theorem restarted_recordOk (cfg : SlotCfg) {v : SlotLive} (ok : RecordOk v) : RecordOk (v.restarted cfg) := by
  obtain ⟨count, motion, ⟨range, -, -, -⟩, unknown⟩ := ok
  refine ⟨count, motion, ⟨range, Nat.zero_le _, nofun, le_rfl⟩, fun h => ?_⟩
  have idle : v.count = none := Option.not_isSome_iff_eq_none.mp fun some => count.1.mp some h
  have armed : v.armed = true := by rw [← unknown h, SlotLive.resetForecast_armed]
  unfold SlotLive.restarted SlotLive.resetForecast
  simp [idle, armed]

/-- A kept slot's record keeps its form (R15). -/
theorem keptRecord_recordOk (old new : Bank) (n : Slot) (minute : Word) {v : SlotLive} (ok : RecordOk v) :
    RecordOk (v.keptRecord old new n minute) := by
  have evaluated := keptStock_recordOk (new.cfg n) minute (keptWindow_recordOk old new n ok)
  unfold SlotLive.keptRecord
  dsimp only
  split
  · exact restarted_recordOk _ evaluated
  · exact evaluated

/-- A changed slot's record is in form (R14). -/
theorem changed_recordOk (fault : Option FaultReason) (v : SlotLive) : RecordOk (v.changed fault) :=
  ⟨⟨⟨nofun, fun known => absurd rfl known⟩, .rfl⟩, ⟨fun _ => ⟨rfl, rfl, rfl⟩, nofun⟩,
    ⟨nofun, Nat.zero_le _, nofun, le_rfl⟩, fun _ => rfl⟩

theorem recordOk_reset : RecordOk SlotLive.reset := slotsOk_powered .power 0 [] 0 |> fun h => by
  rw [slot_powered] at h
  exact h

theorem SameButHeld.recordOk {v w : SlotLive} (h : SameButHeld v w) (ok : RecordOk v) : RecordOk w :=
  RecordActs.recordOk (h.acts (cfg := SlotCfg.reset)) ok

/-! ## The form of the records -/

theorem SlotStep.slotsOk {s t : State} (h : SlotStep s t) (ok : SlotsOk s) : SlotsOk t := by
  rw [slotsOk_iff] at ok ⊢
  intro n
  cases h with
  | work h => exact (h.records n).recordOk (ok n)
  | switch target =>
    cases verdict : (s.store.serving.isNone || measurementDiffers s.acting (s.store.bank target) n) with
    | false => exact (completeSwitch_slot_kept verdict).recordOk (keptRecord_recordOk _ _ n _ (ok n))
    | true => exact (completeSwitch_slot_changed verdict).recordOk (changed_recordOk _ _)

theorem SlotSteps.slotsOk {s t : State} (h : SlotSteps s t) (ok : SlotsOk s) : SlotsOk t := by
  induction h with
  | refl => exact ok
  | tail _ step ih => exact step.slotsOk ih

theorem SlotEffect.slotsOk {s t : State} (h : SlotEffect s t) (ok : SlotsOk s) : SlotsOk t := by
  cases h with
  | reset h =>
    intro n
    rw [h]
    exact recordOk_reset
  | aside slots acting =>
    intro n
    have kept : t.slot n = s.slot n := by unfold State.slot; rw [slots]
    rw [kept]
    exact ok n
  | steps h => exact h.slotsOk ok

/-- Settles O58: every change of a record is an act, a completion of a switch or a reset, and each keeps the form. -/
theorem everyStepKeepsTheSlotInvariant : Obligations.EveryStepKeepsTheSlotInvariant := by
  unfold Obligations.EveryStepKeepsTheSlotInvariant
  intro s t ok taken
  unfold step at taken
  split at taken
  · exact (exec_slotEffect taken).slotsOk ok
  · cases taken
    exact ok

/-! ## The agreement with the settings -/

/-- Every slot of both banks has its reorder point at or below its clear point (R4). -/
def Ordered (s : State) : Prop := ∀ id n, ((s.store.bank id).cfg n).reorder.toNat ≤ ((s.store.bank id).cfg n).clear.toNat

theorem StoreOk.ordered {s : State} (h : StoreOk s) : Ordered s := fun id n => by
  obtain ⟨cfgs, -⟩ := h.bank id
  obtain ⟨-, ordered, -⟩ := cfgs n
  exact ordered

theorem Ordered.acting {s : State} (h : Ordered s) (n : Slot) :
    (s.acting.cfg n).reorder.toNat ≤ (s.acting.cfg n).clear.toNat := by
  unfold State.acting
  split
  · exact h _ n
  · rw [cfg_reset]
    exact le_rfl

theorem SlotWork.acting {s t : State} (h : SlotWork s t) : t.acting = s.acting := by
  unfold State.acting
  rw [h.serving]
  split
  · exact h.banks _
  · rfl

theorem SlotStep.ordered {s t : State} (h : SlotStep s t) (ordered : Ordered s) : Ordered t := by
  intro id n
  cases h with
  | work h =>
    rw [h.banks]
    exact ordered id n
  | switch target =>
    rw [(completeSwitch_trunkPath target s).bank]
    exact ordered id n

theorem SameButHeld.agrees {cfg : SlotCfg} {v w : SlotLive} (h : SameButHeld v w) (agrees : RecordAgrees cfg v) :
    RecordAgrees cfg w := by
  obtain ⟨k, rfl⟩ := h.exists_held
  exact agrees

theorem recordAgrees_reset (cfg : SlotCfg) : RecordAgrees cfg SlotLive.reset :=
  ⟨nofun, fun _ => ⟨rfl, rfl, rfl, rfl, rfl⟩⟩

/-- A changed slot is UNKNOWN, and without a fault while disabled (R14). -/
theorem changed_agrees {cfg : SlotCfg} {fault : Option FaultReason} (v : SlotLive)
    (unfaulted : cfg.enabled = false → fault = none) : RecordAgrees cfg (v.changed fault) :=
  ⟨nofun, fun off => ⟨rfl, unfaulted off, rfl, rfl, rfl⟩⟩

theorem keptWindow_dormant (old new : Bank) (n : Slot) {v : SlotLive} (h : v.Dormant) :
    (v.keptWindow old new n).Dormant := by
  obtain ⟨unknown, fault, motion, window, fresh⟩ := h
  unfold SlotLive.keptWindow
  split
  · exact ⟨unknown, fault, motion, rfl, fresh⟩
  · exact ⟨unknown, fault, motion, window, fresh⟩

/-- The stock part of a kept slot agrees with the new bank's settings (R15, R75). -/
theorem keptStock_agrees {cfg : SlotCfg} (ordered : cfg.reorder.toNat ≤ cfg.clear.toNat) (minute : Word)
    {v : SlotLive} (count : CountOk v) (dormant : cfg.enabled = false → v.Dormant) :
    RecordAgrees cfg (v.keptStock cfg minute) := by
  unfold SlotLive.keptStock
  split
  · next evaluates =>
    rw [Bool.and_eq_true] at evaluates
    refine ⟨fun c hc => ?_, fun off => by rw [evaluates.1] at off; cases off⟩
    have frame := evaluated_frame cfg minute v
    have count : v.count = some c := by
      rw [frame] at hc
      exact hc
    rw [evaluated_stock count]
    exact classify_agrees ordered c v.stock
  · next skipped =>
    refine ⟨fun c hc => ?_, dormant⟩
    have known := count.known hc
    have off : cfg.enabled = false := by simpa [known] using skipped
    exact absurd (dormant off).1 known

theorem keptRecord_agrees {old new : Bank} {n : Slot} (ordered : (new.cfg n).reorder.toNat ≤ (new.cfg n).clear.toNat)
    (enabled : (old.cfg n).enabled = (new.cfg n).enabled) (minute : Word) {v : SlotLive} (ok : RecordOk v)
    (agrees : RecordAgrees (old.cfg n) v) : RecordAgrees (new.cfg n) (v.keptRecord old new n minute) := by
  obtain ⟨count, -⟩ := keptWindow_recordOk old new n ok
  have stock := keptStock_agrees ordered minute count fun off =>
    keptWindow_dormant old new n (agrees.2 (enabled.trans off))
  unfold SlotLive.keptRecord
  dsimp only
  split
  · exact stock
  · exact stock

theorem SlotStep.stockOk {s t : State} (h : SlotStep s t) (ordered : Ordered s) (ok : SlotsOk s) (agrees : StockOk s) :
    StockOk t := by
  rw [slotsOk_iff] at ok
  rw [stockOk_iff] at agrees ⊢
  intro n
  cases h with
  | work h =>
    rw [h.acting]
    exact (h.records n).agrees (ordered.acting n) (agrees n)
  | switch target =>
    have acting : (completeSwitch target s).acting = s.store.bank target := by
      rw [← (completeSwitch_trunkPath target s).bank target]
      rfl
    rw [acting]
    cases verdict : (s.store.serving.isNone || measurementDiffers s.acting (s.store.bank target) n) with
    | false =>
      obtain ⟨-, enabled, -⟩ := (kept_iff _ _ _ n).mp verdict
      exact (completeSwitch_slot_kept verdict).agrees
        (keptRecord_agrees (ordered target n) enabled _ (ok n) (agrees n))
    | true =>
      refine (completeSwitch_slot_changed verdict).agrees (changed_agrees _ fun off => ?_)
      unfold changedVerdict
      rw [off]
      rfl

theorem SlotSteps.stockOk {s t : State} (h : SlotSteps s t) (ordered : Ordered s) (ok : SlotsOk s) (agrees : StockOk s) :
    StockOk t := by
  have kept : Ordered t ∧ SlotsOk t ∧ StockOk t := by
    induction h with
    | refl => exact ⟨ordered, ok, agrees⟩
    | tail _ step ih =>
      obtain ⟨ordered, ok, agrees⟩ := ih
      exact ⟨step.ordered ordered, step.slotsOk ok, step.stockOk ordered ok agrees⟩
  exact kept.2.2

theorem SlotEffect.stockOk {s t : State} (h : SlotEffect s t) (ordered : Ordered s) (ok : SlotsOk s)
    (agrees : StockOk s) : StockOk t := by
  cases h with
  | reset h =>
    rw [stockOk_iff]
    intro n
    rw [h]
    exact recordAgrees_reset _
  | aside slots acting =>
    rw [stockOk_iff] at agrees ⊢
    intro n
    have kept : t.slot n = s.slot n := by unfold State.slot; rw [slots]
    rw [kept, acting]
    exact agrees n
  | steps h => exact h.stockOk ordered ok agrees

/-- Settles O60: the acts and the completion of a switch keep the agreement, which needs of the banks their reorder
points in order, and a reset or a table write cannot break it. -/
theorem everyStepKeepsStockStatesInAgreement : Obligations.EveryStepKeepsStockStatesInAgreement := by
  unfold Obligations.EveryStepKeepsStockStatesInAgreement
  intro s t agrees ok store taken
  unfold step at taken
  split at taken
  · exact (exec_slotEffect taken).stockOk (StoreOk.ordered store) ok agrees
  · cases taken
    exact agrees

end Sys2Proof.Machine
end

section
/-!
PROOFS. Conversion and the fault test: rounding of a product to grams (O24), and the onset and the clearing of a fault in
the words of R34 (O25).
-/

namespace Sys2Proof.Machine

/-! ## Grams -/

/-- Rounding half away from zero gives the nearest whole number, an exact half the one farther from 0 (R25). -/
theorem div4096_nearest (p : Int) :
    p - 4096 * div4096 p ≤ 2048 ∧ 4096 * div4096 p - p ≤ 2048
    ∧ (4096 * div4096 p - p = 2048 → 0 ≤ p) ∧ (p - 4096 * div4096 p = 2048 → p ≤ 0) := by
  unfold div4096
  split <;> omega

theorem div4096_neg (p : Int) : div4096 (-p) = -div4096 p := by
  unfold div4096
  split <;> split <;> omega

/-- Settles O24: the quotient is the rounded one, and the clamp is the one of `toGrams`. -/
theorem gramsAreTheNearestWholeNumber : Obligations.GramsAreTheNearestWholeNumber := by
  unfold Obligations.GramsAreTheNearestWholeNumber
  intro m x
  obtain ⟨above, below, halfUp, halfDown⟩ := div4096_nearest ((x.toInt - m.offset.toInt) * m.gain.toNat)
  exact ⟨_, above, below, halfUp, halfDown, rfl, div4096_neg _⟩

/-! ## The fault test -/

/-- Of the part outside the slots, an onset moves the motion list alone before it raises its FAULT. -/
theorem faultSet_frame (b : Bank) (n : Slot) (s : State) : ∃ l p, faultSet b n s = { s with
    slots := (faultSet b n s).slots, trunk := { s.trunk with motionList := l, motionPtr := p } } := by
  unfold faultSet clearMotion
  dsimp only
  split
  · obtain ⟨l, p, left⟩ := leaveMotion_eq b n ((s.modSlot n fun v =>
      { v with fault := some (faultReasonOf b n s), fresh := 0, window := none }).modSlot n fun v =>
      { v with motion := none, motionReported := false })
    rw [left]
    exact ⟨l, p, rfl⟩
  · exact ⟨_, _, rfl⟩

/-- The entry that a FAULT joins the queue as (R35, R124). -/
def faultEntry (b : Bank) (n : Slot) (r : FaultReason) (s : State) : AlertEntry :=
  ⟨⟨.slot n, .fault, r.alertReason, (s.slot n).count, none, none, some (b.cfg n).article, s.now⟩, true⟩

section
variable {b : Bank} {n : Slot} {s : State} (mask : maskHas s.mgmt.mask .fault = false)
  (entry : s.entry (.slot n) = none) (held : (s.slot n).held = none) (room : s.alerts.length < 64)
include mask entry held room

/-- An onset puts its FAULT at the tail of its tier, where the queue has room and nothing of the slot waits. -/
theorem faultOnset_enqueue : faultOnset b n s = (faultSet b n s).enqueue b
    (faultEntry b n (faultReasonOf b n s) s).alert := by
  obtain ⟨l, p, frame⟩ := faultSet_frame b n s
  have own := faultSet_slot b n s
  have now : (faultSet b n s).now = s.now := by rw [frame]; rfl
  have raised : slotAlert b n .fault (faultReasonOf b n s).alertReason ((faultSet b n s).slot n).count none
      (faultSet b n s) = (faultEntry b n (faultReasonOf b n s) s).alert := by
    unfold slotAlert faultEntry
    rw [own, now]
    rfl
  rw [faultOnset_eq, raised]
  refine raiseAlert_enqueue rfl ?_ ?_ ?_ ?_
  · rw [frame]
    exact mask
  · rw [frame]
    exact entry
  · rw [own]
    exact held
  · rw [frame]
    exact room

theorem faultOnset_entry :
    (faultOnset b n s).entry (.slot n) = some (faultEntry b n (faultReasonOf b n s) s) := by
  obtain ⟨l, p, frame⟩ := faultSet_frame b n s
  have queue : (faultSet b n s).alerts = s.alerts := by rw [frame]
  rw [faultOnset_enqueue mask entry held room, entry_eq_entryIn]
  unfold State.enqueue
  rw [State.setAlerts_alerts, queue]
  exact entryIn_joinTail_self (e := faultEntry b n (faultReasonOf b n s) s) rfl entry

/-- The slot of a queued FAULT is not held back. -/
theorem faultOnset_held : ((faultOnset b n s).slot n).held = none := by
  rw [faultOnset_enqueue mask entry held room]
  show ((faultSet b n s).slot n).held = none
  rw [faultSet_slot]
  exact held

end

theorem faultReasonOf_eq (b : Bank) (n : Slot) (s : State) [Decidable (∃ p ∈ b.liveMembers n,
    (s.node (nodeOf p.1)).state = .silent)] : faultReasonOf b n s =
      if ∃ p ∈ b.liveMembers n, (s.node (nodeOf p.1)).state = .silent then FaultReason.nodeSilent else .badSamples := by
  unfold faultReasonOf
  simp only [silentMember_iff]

*What to do*:
Write out the lines above, starting at the line that contains "rw [State.setAlerts_alerts, queue]" and ending with the final line, and nothing else; copy them exactly.

*Task solution*:
  rw [State.setAlerts_alerts, queue]
  exact entryIn_joinTail_self (e := faultEntry b n (faultReasonOf b n s) s) rfl entry

/-- The slot of a queued FAULT is not held back. -/
theorem faultOnset_held : ((faultOnset b n s).slot n).held = none := by
  rw [faultOnset_enqueue mask entry held room]
  show ((faultSet b n s).slot n).held = none
  rw [faultSet_slot]
  exact held

end

theorem faultReasonOf_eq (b : Bank) (n : Slot) (s : State) [Decidable (∃ p ∈ b.liveMembers n,
    (s.node (nodeOf p.1)).state = .silent)] : faultReasonOf b n s =
      if ∃ p ∈ b.liveMembers n, (s.node (nodeOf p.1)).state = .silent then FaultReason.nodeSilent else .badSamples := by
  unfold faultReasonOf
  simp only [silentMember_iff]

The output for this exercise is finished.